-- ==== Sys2Proof/Certificates/Slice0/Obligations.lean ====
section
/-! DEFINITION. The statements for the provers. The rules are those of spec/; a clause that rests on a
choice of the model names its log entry. -/

open Sys2Proof Sys2Proof.Machine

/-! ## The queue of commands -/

/-- A step takes the command at the front of the queue and runs it on the queue's rest. -/
def Obligations.StepRunsTheFrontCommand : Prop :=
  ∀ (c : Instr) (rest : List Instr) (s : State),
    step { s with pending := c :: rest } = exec c { s with pending := rest }

/-- Every command answers a next state, in every state, with the rest of the queue untouched and the clock
not set back; on an empty queue the clock moves on by a millisecond, and nothing else changes but, while the
4120 runs, what follows the levels it reads (log 2). -/
def Obligations.EveryStepRunsAndKeepsTheQueue : Prop :=
  (∀ (c : Instr) (s : State), ∃ t, exec c s = .next t ∧ t.pending = s.pending ∧ s.now ≤ t.now) ∧
  ∀ s : State, s.pending = [] →
    ∃ t, step s = .next t ∧
      if s.running then Settled { s with now := s.now + 1 } t else t = { s with now := s.now + 1 }

/-! ## Starts -/

/-- A START that arises, with main power present and RESET released after it, and that is cold, leaves each
block at the values of its start table's cold column: OFF_SHIFT with no job, position or time, sequence
number and counters 0, an empty queue with the seeded generator, empty tables, no hire, no log, no message,
the lamp test's blank display and lit lamps, no emergency, and the image's tariff set where the image is
accepted (R23, R43, R66, R82, R105, R125, R131, R139, R157, R177, R193, R196). -/
def Obligations.ColdStartGivesColdValues : Prop :=
  ∀ (i : StartInput) (s : State),
    startArises i.event s = true → powered (startLine i.event s) = true → coldStart i s = true →
    ∃ t, exec (.start i) s = .next t ∧
      t.stc.phase = .lampTest ∧ t.stc.startCause = .cold ∧ t.stc.pendingCause = some .cold ∧
      t.stc.loopback = i.strap ∧ t.stc.power = .run ∧ t.stc.parkSince = none ∧
      t.stc.supply = (if i.senseMv < 1000 then .low else .normal) ∧
      t.stc.retStation = i.image.ownStation.value ∧ t.stc.retFleet = i.image.fleet.value ∧
      t.dtc.duty = .offShift ∧ t.dtc.vacantSeconds = 0 ∧ t.dtc.fixValid = false ∧ t.dtc.posAge = 0 ∧
      t.dtc.timeValid = false ∧ t.dtc.job = none ∧
      t.fre.seq = 0 ∧ t.fre.gathering = none ∧ t.fre.pendingAck = none ∧ t.fre.onAir = none ∧
      t.fre.counters = ⟨0, 0, 0, 0, 0⟩ ∧
      t.cau.queue = [] ∧ t.cau.held = none ∧ t.cau.inService = none ∧ t.cau.mask = 4 ∧
      t.cau.access.phase = .idle ∧
      t.cau.rng = rngSeed t.stc.config.fleet t.stc.config.ownStation ∧
      t.nbt.neighbours = [] ∧ t.nbt.homeLevel = false ∧ t.nbt.dups = [] ∧ t.nbt.relays = [] ∧
      t.ocu.offers = [] ∧ t.fmr.hire = none ∧ t.fmr.intervalSince = none ∧
      t.tlu.active = (if imageAccepted i.image then some (decodeImageSet i.image.setBytes) else none) ∧
      t.tlu.pendingSet = none ∧ t.tlu.staging = none ∧ t.tlu.log = [] ∧ t.tlu.hold = none ∧
      t.tlu.totals = ⟨0, 0, 0, 0, 0, 0⟩ ∧ t.tlu.implausible = 0 ∧ t.tlu.shiftStart = none ∧
      t.mst.entries = [] ∧ t.mst.openEntry = none ∧ t.mst.replyCounter = 0 ∧
      t.cns.display = blankDisplay ∧ t.cns.view = .none ∧ t.cns.pointers = Pointers.zero ∧
      t.cns.keyPrefix = none ∧ t.cns.lamps = Lamps.all .lit ∧ t.cns.buzzer = none ∧
      t.cns.stretchSince = none ∧ t.cns.wakeSince = none ∧ t.cns.level = t.consoleConfig.dayLevel ∧
      t.emu.state = .idle ∧ t.emu.ownSerial = 0 ∧ t.emu.firstSerial = none ∧ t.emu.attempts = 0 ∧
      t.emu.lockout = none ∧ t.emu.seen = false ∧ t.emu.duress = false ∧ t.emu.elapsed = 0 ∧
      t.emu.code = [] ∧ t.emu.holdTimer = none ∧ t.emu.clearsSent = 0 ∧ t.emu.alarms = []

/-- What a warm start retains (R131, R157, R196 and the start tables), and what it changes of it: PENDING
becomes VACANT, ARMING becomes IDLE, IN_FLIGHT records become UNSENT; a hire found HIRED stands as its last
interval end left it and takes POWER_GAP (R124; the opening and a resume count as one, log 38). The active set
gives way to an image's greater version, and the image's set is taken where no active set is retained (log 44,
the model's choice), the pending set stays above the active, FAULT leaves both, and the complete entries stay,
but for one held only as the open entry (log 19). Where PENDING became VACANT, a pending set so kept is then
active and TARIFF NEW names its version, in a store whose entries are told apart (R23, R127, R151). -/
def Obligations.WarmStartKeepsTheRetainedArea : Prop :=
  (∀ (i : StartInput) (s : State),
    startArises i.event s = true → powered (startLine i.event s) = true → coldStart i s = false →
    ∃ t, exec (.start i) s = .next t ∧
      t.stc.phase = .lampTest ∧
      t.stc.startCause = (if s.stc.powerLost || i.event = .powerReturned then .warmPower else .warmReset) ∧
      t.stc.pendingCause = some t.stc.startCause ∧
      t.stc.retStation = s.stc.retStation ∧ t.stc.retFleet = s.stc.retFleet ∧
      t.dtc.duty = (if s.dtc.duty = .pending then .vacant else s.dtc.duty) ∧
      t.dtc.vacantSeconds = (if s.dtc.duty = .pending then 0 else s.dtc.vacantSeconds) ∧
      t.dtc.fixValid = false ∧ t.dtc.posAge = 0 ∧ t.dtc.timeValid = false ∧
      t.dtc.job = s.dtc.job.map (fun j => { j with confirmWait := false }) ∧
      t.fre.seq = s.fre.seq ∧ t.fre.pendingAck = none ∧ t.fre.counters = ⟨0, 0, 0, 0, 0⟩ ∧
      t.cau.queue = [] ∧ t.cau.held = none ∧ t.cau.inService = none ∧
      t.cau.mask = (if t.emu.state = .idle then 4 else 1) ∧
      t.nbt.neighbours = [] ∧ t.nbt.homeLevel = false ∧ t.nbt.dups = [] ∧ t.nbt.relays = [] ∧
      t.ocu.offers = [] ∧
      t.fmr.hire = s.fmr.hire.map (fun h =>
        if s.dtc.duty = .hired then
          { s.fmr.atInterval.getD h with
            intervalMetres := 0
            flags := { (s.fmr.atInterval.getD h).flags with powerGap := true } }
        else { h with intervalMetres := 0 }) ∧
      t.fmr.intervalSince = none ∧
      t.tlu.log = updateWhere (·.state = .inFlight) (fun r => { r with state := .unsent }) s.tlu.log ∧
      t.tlu.hold = none ∧ t.tlu.totals = s.tlu.totals ∧ t.tlu.implausible = s.tlu.implausible ∧
      t.tlu.shiftStart = s.tlu.shiftStart ∧ t.tlu.staging = none ∧
      t.mst.replyCounter = s.mst.replyCounter ∧ t.mst.openEntry = none ∧
      t.emu.state = (if s.emu.state = .arming then .idle else s.emu.state) ∧
      t.emu.ownSerial = s.emu.ownSerial ∧ t.emu.attempts = s.emu.attempts ∧
      t.emu.lockout = s.emu.lockout ∧ t.emu.firstSerial = none ∧
      (t.emu.seen = true ↔ t.emu.state = .acknowledged) ∧ (t.emu.duress = true ↔ t.emu.state = .covert) ∧
      t.emu.elapsed = 0 ∧ t.emu.alarms = []) ∧
  ∀ (i : StartInput) (s : State),
    startArises i.event s = true → powered (startLine i.event s) = true → coldStart i s = false →
    let kept := (s.mst.entries.filter (keptAtStart s.mst.openEntry)).map (replyBecomes .failed)
    ∃ t active pendingSet, exec (.start i) s = .next t ∧
      (imageAccepted i.image = false → active = s.tlu.active ∧ pendingSet = s.tlu.pendingSet) ∧
      (imageAccepted i.image = true →
        ∃ a, active = some a ∧
          a = (match s.tlu.active with
            | some old =>
              if old.version < (decodeImageSet i.image.setBytes).version then decodeImageSet i.image.setBytes
              else old
            | none => decodeImageSet i.image.setBytes) ∧
          pendingSet = s.tlu.pendingSet.filter fun p => a.version < p.version) ∧
      (s.dtc.duty ≠ .pending ∨ pendingSet = none →
        t.tlu.active = active ∧ t.tlu.pendingSet = pendingSet ∧ t.mst.entries = kept) ∧
      ∀ p, s.dtc.duty = .pending → pendingSet = some p →
        t.tlu.active = some p ∧ t.tlu.pendingSet = none ∧
        (StoreWf s → StoreKeysOnce s →
          t.mst.entries = storeWithNotice
            { entry := s.mst.nextMsg, name := .notice .tariffNew, kind := .system, state := .unread,
              pin := false, replyWanted := false, count := 1,
              segments := [(1, codes "TARIFF NEW V" ++ dec p.version)], assemblyAge := 0, listAge := 0,
              validityMinutes := 0, validityLeft := none, expired := false, reply := none } kept)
══════════
What to do. Look over the listing and return each line that holds "startCause".

Answer for the task.
      t.stc.phase = .lampTest ∧ t.stc.startCause = .cold ∧ t.stc.pendingCause = some .cold ∧
      t.stc.startCause = (if s.stc.powerLost || i.event = .powerReturned then .warmPower else .warmReset) ∧
      t.stc.pendingCause = some t.stc.startCause ∧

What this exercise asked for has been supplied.